§ **ACTION ITEM**
Among the lines below, keep only those from the one containing "def Obligations.DecimalTextIsShortestAndReadsBack : Prop" through the one containing "amount text of", and reproduce them exactly.

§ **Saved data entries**
════════
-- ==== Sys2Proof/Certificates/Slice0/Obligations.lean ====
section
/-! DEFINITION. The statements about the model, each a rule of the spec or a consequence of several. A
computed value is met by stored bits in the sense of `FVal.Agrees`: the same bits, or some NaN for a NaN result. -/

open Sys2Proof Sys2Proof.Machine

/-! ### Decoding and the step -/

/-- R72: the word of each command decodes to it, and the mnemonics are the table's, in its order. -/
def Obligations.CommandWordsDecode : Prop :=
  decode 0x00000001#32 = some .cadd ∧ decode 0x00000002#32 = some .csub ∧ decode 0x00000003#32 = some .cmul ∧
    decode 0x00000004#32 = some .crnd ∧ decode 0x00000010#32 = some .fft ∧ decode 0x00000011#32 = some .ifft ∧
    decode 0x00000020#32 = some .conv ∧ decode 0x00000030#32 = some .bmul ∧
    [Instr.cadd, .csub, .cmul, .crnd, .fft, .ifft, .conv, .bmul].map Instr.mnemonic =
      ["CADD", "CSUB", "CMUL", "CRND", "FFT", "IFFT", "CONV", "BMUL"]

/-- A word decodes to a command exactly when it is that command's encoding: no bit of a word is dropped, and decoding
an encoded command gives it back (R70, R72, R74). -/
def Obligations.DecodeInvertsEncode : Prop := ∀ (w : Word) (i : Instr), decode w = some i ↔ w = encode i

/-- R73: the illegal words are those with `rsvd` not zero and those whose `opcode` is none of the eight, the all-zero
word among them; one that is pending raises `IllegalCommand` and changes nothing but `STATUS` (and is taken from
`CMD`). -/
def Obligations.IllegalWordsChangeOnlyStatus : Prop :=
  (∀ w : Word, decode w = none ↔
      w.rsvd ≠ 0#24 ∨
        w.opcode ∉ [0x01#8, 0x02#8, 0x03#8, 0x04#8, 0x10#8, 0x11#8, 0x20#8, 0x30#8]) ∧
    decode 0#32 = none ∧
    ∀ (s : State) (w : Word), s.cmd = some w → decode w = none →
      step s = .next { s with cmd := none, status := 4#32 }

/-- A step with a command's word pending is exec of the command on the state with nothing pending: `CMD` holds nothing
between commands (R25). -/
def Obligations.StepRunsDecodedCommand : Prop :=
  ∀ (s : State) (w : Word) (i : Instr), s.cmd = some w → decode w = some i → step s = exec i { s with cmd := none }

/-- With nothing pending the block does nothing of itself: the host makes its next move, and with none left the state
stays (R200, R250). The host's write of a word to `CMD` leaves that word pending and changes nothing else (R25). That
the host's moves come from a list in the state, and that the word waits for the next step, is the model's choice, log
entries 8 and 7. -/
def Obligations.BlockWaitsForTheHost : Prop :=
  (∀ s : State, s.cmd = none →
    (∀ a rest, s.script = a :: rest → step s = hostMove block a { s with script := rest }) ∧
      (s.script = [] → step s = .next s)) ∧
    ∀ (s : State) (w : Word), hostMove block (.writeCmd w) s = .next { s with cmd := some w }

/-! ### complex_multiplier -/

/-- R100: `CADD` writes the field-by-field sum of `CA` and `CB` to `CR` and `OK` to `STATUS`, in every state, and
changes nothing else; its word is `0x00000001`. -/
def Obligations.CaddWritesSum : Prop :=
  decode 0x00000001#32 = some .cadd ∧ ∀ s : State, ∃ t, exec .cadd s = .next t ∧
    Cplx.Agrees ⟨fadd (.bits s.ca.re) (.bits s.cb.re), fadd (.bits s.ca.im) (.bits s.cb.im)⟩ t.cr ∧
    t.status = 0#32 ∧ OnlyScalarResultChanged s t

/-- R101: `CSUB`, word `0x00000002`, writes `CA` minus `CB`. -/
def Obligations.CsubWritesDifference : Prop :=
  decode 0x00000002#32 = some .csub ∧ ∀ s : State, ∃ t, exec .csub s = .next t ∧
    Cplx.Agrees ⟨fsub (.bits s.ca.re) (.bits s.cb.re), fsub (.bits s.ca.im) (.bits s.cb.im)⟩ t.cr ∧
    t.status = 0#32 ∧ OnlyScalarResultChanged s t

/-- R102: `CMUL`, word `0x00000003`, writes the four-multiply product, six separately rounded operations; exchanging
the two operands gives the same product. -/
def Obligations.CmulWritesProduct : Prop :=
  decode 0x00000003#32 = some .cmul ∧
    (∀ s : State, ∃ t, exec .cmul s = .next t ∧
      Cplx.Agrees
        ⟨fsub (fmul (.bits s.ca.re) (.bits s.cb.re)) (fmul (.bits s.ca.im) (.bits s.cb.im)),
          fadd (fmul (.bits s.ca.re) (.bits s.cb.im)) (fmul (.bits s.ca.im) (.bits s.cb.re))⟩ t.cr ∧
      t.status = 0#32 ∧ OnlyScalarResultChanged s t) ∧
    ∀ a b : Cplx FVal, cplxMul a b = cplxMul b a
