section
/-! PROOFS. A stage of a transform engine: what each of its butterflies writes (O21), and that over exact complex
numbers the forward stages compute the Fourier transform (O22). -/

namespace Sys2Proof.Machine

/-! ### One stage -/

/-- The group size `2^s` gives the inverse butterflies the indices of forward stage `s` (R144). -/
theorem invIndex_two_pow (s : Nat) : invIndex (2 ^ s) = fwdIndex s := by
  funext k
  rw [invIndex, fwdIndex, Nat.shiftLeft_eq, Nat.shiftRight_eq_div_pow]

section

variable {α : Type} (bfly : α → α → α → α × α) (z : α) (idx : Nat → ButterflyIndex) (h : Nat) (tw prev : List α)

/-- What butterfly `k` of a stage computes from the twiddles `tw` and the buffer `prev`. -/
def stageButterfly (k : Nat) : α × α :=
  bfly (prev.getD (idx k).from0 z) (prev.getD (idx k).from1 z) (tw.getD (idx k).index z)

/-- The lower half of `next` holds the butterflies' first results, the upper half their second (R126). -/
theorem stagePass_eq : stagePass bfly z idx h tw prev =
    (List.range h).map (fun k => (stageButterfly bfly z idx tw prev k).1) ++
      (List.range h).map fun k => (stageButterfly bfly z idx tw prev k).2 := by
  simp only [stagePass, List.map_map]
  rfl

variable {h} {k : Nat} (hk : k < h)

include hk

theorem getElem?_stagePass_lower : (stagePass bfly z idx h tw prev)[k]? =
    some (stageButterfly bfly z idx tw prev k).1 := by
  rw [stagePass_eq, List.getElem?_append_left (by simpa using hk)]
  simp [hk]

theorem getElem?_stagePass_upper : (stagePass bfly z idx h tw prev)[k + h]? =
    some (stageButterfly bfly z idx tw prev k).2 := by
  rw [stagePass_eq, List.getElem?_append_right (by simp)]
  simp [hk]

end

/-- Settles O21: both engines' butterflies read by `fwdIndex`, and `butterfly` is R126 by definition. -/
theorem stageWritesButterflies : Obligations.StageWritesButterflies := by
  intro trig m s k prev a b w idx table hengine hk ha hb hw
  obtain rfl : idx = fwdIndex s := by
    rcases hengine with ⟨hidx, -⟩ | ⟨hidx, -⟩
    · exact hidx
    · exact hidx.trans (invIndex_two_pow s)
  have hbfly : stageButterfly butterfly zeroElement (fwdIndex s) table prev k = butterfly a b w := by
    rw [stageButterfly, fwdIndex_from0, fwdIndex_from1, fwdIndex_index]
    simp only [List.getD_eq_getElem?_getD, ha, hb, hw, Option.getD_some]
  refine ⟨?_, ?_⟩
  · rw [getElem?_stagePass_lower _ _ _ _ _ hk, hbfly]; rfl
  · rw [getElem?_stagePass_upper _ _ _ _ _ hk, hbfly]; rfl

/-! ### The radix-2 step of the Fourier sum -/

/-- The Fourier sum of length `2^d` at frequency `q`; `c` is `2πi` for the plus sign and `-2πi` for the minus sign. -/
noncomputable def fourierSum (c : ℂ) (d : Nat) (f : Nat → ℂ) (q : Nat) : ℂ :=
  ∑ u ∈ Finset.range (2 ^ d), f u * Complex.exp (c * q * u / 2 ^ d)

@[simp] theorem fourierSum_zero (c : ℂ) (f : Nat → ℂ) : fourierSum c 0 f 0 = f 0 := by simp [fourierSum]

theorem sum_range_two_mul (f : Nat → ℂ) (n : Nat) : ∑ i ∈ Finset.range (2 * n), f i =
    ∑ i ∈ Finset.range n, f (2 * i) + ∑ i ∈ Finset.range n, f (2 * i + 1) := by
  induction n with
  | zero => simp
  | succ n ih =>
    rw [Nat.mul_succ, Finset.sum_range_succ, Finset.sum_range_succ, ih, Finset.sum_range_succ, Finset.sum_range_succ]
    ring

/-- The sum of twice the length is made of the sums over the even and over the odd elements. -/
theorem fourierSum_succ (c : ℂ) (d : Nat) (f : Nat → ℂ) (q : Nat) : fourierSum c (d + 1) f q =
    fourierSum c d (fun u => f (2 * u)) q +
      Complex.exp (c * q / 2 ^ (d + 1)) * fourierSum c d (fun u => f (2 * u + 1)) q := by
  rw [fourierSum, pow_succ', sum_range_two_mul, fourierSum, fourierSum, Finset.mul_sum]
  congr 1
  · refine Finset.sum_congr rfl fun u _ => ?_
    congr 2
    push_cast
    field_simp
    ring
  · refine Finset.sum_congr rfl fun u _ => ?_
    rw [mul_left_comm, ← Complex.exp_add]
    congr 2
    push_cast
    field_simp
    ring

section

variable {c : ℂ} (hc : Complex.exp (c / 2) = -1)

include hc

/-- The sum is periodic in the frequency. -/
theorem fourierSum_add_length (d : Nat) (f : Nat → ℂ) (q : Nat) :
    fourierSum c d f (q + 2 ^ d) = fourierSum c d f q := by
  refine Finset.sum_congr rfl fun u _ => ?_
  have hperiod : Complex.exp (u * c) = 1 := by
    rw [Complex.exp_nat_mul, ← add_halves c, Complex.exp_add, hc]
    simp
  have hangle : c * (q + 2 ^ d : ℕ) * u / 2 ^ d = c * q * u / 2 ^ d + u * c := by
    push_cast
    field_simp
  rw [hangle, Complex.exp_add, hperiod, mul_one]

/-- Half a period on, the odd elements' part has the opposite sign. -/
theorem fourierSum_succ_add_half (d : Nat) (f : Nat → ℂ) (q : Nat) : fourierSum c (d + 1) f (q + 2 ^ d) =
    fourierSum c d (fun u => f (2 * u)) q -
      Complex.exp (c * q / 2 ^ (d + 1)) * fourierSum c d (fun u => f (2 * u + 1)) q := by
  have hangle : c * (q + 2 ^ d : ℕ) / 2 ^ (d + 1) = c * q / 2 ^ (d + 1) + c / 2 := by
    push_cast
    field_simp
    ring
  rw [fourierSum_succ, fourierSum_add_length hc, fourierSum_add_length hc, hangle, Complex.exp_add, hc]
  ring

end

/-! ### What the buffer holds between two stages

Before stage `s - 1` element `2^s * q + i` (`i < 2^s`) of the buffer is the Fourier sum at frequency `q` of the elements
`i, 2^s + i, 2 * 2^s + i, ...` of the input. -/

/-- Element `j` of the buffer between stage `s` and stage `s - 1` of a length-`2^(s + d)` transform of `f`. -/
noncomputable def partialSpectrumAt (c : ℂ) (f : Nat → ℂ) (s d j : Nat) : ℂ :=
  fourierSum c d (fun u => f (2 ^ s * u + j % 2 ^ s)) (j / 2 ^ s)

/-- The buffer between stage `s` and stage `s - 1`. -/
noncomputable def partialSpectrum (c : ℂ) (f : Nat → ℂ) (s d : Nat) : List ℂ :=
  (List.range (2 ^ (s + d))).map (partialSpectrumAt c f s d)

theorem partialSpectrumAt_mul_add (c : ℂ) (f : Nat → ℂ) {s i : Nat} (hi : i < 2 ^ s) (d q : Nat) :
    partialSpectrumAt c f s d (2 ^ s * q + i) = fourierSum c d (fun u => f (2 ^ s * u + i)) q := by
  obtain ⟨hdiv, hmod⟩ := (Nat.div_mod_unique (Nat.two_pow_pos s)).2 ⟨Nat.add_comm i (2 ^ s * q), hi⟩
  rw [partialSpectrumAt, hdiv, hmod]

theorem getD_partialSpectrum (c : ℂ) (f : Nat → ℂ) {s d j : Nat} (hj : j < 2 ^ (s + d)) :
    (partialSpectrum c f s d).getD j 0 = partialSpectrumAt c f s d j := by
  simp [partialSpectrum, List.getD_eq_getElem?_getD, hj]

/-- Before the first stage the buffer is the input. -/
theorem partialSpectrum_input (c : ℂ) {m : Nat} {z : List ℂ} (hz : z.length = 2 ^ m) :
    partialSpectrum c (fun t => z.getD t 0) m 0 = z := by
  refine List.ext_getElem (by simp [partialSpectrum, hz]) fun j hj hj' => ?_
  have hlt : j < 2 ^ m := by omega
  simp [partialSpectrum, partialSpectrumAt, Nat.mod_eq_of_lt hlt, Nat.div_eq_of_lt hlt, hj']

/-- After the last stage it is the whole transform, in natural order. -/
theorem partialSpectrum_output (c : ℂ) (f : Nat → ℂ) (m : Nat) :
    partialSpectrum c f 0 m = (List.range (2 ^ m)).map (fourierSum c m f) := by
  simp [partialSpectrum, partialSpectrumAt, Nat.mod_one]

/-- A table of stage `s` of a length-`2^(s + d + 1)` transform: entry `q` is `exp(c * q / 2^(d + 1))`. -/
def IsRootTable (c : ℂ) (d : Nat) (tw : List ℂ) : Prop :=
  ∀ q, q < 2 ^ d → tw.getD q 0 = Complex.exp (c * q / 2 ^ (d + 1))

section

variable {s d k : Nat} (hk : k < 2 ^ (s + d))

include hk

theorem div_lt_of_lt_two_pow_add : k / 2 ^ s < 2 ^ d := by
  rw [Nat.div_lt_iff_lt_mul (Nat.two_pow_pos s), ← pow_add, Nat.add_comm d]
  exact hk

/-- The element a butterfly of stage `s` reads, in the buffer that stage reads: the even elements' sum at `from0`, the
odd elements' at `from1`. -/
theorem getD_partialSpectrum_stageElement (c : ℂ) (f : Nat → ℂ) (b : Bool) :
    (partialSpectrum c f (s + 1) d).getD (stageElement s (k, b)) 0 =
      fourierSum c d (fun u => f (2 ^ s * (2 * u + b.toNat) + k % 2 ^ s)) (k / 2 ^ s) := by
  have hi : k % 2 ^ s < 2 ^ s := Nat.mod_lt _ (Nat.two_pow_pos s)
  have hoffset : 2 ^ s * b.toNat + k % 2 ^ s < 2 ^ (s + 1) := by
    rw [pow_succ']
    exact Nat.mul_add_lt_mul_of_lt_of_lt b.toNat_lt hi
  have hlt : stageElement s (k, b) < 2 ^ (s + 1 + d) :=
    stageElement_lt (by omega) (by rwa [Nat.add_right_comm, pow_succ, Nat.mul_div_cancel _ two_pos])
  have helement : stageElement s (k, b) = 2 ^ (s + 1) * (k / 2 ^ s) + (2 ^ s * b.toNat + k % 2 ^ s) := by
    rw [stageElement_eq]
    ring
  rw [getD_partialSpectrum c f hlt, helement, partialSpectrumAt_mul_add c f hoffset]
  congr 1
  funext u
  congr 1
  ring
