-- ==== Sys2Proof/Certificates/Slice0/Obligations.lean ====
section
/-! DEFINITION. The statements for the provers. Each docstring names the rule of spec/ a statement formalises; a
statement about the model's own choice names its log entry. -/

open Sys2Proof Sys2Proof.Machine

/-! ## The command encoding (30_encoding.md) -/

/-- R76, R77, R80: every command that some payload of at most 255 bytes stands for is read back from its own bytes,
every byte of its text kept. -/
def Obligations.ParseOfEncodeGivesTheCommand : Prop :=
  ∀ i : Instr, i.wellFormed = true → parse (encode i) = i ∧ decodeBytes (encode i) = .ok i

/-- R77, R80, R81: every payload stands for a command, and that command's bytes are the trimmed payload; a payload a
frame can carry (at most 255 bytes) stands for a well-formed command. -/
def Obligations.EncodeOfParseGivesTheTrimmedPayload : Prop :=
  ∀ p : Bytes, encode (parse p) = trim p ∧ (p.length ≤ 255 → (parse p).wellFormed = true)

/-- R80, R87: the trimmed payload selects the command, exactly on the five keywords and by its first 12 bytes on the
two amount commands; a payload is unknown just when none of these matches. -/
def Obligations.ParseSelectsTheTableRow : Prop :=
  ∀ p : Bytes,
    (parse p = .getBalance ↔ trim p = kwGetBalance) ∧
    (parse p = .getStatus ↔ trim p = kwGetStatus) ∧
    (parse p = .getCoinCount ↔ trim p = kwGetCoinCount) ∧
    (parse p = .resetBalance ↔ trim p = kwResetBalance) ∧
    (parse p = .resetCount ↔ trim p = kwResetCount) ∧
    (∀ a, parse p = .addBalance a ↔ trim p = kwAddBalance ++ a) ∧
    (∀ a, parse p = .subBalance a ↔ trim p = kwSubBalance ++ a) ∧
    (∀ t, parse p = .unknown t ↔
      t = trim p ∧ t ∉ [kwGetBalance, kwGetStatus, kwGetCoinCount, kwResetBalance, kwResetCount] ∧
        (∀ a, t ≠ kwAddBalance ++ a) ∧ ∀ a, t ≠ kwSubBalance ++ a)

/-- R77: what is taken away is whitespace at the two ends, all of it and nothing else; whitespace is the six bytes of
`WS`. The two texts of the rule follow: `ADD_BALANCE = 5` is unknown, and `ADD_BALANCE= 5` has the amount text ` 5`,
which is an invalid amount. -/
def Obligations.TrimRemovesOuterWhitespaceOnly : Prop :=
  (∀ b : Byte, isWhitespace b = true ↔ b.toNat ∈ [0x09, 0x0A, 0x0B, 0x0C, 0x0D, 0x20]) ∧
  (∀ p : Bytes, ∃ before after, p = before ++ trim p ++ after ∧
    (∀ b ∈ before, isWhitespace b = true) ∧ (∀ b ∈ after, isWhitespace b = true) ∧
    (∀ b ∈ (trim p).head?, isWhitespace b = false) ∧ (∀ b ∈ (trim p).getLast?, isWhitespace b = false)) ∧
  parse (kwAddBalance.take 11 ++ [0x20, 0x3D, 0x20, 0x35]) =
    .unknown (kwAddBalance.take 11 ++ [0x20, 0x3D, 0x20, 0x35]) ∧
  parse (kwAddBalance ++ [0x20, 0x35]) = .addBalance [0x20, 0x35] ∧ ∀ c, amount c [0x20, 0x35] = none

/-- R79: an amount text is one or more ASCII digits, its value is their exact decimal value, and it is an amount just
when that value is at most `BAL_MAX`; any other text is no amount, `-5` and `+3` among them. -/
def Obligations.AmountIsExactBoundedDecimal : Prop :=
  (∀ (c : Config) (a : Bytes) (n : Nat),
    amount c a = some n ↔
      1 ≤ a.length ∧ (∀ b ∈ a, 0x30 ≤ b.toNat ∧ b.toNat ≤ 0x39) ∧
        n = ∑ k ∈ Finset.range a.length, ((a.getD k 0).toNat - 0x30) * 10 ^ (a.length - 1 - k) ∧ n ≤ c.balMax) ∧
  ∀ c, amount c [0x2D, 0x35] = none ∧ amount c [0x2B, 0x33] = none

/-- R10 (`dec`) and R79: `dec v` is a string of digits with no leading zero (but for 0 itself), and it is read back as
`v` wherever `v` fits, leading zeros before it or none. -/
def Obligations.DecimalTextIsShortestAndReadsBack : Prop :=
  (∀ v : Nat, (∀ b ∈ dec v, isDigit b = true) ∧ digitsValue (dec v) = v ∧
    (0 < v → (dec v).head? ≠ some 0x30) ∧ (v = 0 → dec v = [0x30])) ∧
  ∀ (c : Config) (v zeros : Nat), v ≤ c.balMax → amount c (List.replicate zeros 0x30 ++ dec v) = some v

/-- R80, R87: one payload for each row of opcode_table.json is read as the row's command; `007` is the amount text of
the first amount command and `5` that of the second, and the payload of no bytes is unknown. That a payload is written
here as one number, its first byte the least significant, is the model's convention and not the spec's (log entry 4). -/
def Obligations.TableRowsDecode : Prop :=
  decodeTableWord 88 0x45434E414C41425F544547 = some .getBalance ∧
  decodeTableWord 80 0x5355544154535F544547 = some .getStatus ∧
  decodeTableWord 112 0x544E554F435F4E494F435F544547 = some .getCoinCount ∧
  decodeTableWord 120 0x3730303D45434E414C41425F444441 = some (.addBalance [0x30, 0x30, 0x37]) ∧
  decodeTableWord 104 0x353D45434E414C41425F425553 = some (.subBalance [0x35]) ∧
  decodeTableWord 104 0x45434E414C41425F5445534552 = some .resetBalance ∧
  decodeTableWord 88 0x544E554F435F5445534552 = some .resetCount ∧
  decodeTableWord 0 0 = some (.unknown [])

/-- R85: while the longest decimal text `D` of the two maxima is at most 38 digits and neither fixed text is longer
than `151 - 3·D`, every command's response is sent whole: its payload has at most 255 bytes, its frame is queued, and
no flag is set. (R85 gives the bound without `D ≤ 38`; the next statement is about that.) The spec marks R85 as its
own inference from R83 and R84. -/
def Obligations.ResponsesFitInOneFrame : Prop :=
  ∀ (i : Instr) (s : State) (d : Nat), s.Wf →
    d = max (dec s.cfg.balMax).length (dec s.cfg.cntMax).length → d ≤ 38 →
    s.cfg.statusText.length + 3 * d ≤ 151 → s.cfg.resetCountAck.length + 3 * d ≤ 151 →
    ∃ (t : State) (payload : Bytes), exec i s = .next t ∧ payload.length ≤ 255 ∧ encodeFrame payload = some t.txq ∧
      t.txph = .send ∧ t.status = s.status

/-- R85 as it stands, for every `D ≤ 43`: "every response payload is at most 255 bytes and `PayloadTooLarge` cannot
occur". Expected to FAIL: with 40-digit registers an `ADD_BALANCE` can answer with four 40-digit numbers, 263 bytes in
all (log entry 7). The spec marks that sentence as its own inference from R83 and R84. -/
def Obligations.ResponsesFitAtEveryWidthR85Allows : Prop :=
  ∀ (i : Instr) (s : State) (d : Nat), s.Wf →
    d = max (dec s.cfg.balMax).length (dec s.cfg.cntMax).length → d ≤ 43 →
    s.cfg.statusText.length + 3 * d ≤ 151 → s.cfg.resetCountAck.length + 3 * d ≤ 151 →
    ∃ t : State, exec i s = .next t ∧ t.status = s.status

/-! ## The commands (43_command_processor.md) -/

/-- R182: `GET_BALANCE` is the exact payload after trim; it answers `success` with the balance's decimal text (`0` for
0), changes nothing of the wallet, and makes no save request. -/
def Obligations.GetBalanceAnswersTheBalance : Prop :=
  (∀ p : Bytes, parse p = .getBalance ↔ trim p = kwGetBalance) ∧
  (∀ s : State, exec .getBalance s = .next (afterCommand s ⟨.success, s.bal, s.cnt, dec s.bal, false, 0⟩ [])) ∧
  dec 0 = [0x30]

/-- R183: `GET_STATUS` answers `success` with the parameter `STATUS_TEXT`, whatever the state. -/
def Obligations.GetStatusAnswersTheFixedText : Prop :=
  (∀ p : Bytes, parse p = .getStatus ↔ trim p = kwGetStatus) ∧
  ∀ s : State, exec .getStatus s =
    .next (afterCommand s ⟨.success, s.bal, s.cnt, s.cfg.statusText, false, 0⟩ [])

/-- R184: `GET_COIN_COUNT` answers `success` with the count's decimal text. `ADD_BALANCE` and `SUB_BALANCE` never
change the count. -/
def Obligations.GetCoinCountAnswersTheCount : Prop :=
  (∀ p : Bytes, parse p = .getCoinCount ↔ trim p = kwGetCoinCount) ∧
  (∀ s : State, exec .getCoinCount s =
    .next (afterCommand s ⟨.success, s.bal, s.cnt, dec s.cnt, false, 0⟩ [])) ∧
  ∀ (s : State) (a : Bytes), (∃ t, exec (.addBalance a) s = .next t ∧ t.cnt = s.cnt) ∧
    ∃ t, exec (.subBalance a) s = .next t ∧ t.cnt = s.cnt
════════
§ **RESPONSE TO THE TASK**
def Obligations.DecimalTextIsShortestAndReadsBack : Prop :=
  (∀ v : Nat, (∀ b ∈ dec v, isDigit b = true) ∧ digitsValue (dec v) = v ∧
    (0 < v → (dec v).head? ≠ some 0x30) ∧ (v = 0 → dec v = [0x30])) ∧
  ∀ (c : Config) (v zeros : Nat), v ≤ c.balMax → amount c (List.replicate zeros 0x30 ++ dec v) = some v

/-- R80, R87: one payload for each row of opcode_table.json is read as the row's command; `007` is the amount text of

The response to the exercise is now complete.